The Town I Live In: The Oil Field

When I was a kid growing up in Fullerton, I lived at 2017 Beechwood Drive, right behind State College Blvd.

For many years, there was a huge abandoned oil field right next to my house. I would play in that field, exploring, trying to shoot jackrabbits with my slingshot. Once I got two Russian hamsters at a garage sale and, when I realized that I did not like Russian hamsters (they bite), I set them free in the field.

Some time in the mid-90s, a massive gated housing development was built where that oil field was. I couldn’t play there anymore.

I have watched, over the last 25 years, as development companies (often subsidiaries of big oil companies) have bulldozed, graded, paved, and built cookie-cutter houses on nearly every inch of open space in Fullerton.

Usually, as part of their development agreement with the city council (who often take campaign contributions from developers), these big companies will build a small park here and there. How nice of them. The parks, to me, are like tragic little monuments of what used to be—open space.

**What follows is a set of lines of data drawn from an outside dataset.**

/-- The routes between two base dies, each as the dies it visits (R426): one between adjacent dies, two of two seams between diagonal ones. -/
def routesOf (a b : Nat) : List (List Nat) :=
  if a = b then [[a]] else if (seamOf a b).isSome then [[a, b]] else [[a, Nat.xor a 1, b], [a, Nat.xor a 2, b]]

/-- The steps of a route, and the seam and direction of a step: direction 0 runs from the lower-numbered die. -/
def hopsOf (r : List Nat) : List (Nat × Nat) := r.zip r.tail
def hopKey (h : Nat × Nat) : Option Nat := (seamOf h.1 h.2).map fun n => 2 * n + b2n (decide (h.2 < h.1))

/-- A route can be taken: its seams are up and no die on it is in reset. -/
def State.routeUp (s : State) (r : List Nat) : Bool :=
  (hopsOf r).all (fun h => (seamOf h.1 h.2).any s.seamUp) && r.all fun d => !s.dieHeld d

/-- The base die of the memory at an address. -/
def dieAt (a : Nat) : Option Nat :=
  match placeOf a with
  | .edge e _ => some (e / 3)
  | .slice g _ => some (g / 480)
  | .bobbin g _ => some (g / 480)
  | _ => none

/-! ### Time (R19, R241, R489; log entry 2) -/

/-- ACLK in MHz as bring-up set it (R339). -/
def State.aclk (s : State) : Nat := s.r .id F.ID_W2_ACLK_SET
/-- `n` ACLK cycles in tape cycles, rounded up. -/
def State.aclkCycles (s : State) (n : Nat) : Nat := ceilDiv (n * 1000) s.aclk
/-- `n` TCLK cycles in tape cycles, rounded up (TCLK is ACLK/2). -/
def State.tclkCycles (s : State) (n : Nat) : Nat := ceilDiv (n * 2000) s.aclk
/-- The TCLK cycles that have ended by a tape count. -/
def State.tclkAt (s : State) (tape : Nat) : Nat := tape * s.aclk / 2000
/-- The TCLK cycles between two tape counts. -/
def State.tclkSpan (s : State) (t0 t1 : Nat) : Nat := s.tclkAt t1 - s.tclkAt t0
/-- `n` SCLK cycles (2.0 GHz) in tape cycles, rounded up. -/
def sclkCycles (n : Nat) : Nat := (n + 1) / 2

/-- The tape advanced to `n`, if it is not there yet. -/
def State.advanceTo (s : State) (n : Nat) : State := { s with tape := max s.tape n }

/-- One tape cycle with no command waiting (R241; log entry 2); the tape stands at 0 in a power-on reset (log entry 60). -/
def State.tick (s : State) : State := if s.rst.level = 1 then s else s.advanceTo (s.tape + 1)

/-- The schedule count of a bolt at a tape (R251, R263): tape = T0 + (count - base) + paused while it advances; it stands while a pause lasts. -/
def Bolt.countAt (b : Bolt) (tape : Nat) : Nat :=
  match b.t0 with
  | none => 0
  | some t => b.base + ((if b.pause = .none then min tape (b.endAt.getD tape) else b.pauseFrom) - t - b.pausedAcc)

/-- The pause cycles accumulated by a tape (PAT_PAUSED). -/
def Bolt.pausedAt (b : Bolt) (tape : Nat) : Nat :=
  b.pausedAcc + (if b.pause = .none then 0 else min tape (b.endAt.getD tape) - b.pauseFrom)

/-- The tape at which the count of an unpaused bolt reaches `c`. -/
def Bolt.tapeOf (b : Bolt) (c : Nat) : Nat := b.t0.getD 0 + (c - b.base) + b.pausedAcc


/-! ### Numbering (R14 to R17) -/

def dieOf (stack : Nat) : Nat := stack / 3

/-- The site of a module logical tile, if it is assigned. -/
def State.siteOf (s : State) (m : Nat) : Option Nat :=
  if m < 1728 ∧ s.b (.stk (m / 144)) (F.STK_LMAP_VALID (m % 144)) then
    some (m / 144 * 160 + s.r (.stk (m / 144)) (F.STK_LMAP_SITE (m % 144)))
  else none

/-- The local logical number at a site: 0xFE darned, 0xFF none (Table 1.10). -/
def State.ltile (s : State) (g : Nat) : Nat := s.r (.stk (g / 160)) (F.STK_SMAP_LTILE (g % 160))

/-- The module logical tile at a site, if it has one. -/
def State.mtile (s : State) (g : Nat) : Option Nat :=
  if s.ltile g < 144 then some (g / 160 * 144 + s.ltile g) else none

/-- The bolt a compute stack belongs to (R245). -/
def State.boltOf (s : State) (stack : Nat) : Option Nat :=
  (List.range 12).find? fun b => bit (s.r (.bolt b) F.BOLT_STACKS_STACKS) stack

/-- The pattern state of a bolt: 0 empty, 1 loading, 2 admitted, 3 refused, 4 running, 5 holding, 6 paused, 7 ended (Table 9.8). -/
def State.patState (s : State) (b : Nat) : Nat := s.r (.bolt b) F.PAT_STATUS_STATE

/-- Whether a bolt's pattern has started and not ended. -/
def State.patRuns (s : State) (b : Nat) : Bool := let v := s.patState b; 4 ≤ v && v ≤ 6

/-- Whether a pattern holds, loads or runs on a bolt (states loading to paused). -/
def State.patBusy (s : State) (b : Nat) : Bool := let v := s.patState b; v == 1 || v == 2 || s.patRuns b

/-- The selected schedule of a bolt's pattern (PAT_STATUS.SCHED). -/
def State.schedOf (s : State) (b : Nat) : Option Sched :=
  (s.bolt b).pat.bind fun p => p.scheds[s.r (.bolt b) F.PAT_STATUS_SCHED]?

/-- D_N and R_N (Tacks, chapter 9). -/
def State.deadlineOf (s : State) (b n : Nat) : Option Nat := (s.schedOf b).bind fun x => x.tacks[n]?.map (·.1)
def State.releaseOf (s : State) (b n : Nat) : Option Nat :=
  (s.bolt b).pat.bind fun p => (s.deadlineOf b n).map (· + p.tackLat)

/-- The schedule counts at which the count stops until a pause or a release has been taken: slips, pace pauses, the next R_N (R263). -/
def State.stopsOf (s : State) (b : Nat) : List Nat :=
  let x := s.bolt b
  x.slips ++ (x.paces.filterMap fun p => if p.1 < x.tack then some x.relAt else s.releaseOf b p.1) ++ (s.releaseOf b x.tack).toList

From a bit of research and my own observations, I have learned that land use in Fullerton has gone something like this:

First, the native Americans lived here, in relative harmony with the land. Their impact was minimal.

Then, white settlers used the land for agriculture.

Then, oil companies used the land to drill oil.

Then, development companies built houses and shopping centers.

With the exception of the Native Americans, everyone who “owns” the land treats it like a whore, or a cash machine, whichever metaphor you prefer. The land is seen, through capitalist eyes, as a commodity to be exploited for maximum profit.

There is one last stretch of open space left in Fullerton—Coyote Hills, and City Council just voted to let another big developer build lots of houses on it. Thankfully, there is a group that is circulating a petition to let the citizens vote on this issue, rather than the City Council, most of whom took contributions from the company who wants to develop.

I would suggest that we listen to the Native Americans, because they seemed to take a more reverent view of the land, but there are no native Americans left here to listen to. We drove them off because they didn’t understand the concept of land ownership. They were so foolish.